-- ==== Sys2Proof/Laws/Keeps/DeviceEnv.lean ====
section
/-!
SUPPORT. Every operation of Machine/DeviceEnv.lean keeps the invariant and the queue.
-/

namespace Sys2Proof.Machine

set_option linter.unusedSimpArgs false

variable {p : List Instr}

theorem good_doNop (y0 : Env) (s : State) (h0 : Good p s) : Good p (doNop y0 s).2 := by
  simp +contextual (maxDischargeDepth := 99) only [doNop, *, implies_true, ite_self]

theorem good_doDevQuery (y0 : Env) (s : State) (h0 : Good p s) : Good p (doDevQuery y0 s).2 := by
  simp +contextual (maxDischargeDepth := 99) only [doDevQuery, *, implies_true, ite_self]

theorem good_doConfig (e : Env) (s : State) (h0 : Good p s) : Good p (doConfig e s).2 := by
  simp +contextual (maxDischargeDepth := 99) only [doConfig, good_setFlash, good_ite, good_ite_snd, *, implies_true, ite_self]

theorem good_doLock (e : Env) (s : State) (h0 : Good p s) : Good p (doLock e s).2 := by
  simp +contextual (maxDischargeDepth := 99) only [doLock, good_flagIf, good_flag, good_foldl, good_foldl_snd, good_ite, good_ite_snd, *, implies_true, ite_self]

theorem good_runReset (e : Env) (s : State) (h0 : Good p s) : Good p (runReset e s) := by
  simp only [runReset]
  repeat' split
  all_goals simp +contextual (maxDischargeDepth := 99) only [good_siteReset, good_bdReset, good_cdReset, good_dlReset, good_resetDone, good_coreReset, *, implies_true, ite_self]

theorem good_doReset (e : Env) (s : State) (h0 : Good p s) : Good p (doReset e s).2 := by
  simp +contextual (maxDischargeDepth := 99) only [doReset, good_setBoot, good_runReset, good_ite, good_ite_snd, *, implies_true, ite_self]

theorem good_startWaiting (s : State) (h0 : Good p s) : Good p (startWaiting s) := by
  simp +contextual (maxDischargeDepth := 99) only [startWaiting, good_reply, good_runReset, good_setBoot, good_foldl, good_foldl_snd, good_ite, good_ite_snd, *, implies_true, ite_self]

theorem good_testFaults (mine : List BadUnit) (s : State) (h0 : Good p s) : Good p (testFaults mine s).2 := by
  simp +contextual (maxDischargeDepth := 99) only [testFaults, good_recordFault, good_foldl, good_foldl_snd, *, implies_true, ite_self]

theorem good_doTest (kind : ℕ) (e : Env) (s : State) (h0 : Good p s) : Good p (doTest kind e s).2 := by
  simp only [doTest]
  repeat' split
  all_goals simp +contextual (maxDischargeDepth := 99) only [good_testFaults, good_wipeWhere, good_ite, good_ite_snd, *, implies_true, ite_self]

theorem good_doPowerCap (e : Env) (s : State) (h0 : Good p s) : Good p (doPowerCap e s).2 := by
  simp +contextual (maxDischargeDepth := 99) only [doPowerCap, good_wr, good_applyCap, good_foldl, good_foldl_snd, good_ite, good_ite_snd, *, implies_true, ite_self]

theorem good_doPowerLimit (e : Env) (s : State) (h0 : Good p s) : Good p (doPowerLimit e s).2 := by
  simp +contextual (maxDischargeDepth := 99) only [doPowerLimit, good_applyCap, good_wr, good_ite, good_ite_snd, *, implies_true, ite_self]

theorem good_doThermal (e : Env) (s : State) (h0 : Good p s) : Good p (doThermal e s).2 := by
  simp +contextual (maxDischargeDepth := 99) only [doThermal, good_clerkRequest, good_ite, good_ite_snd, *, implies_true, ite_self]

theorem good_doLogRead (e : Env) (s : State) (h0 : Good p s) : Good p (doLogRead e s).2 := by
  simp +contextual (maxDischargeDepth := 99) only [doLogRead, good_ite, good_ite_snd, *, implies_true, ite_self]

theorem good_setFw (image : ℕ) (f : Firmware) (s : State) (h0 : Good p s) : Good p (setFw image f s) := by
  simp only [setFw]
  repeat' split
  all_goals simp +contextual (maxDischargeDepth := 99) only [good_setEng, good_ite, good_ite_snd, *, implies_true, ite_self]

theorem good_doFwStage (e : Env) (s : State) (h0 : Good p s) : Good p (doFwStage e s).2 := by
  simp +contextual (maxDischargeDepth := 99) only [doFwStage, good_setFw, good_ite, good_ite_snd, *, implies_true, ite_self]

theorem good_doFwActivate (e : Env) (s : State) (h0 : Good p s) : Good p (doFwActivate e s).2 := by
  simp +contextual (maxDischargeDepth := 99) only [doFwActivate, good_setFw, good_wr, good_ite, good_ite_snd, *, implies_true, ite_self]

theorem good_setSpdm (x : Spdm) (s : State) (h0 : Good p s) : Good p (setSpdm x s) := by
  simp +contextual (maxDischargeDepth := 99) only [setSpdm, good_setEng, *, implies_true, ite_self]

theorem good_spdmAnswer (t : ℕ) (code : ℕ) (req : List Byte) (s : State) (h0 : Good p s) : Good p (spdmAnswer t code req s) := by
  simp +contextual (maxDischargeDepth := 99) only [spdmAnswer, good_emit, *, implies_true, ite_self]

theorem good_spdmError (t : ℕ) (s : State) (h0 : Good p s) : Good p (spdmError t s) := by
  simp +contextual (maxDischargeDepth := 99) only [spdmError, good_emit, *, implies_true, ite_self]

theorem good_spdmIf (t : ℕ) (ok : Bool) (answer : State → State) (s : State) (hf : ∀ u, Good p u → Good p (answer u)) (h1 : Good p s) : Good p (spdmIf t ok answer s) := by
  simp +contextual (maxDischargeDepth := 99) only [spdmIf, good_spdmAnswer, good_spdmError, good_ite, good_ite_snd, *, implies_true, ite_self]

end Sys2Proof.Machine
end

» TASK TO COMPLETE: Write out the lines of the entries, word for word, from the first through the one containing "[doNop, *, implies_true, ite_self]", and stop at that line.

» RESPONSE TO THE EXERCISE:
-- ==== Sys2Proof/Laws/Keeps/DeviceEnv.lean ====
section
/-!
SUPPORT. Every operation of Machine/DeviceEnv.lean keeps the invariant and the queue.
-/

namespace Sys2Proof.Machine

set_option linter.unusedSimpArgs false

variable {p : List Instr}

theorem good_doNop (y0 : Env) (s : State) (h0 : Good p s) : Good p (doNop y0 s).2 := by
  simp +contextual (maxDischargeDepth := 99) only [doNop, *, implies_true, ite_self]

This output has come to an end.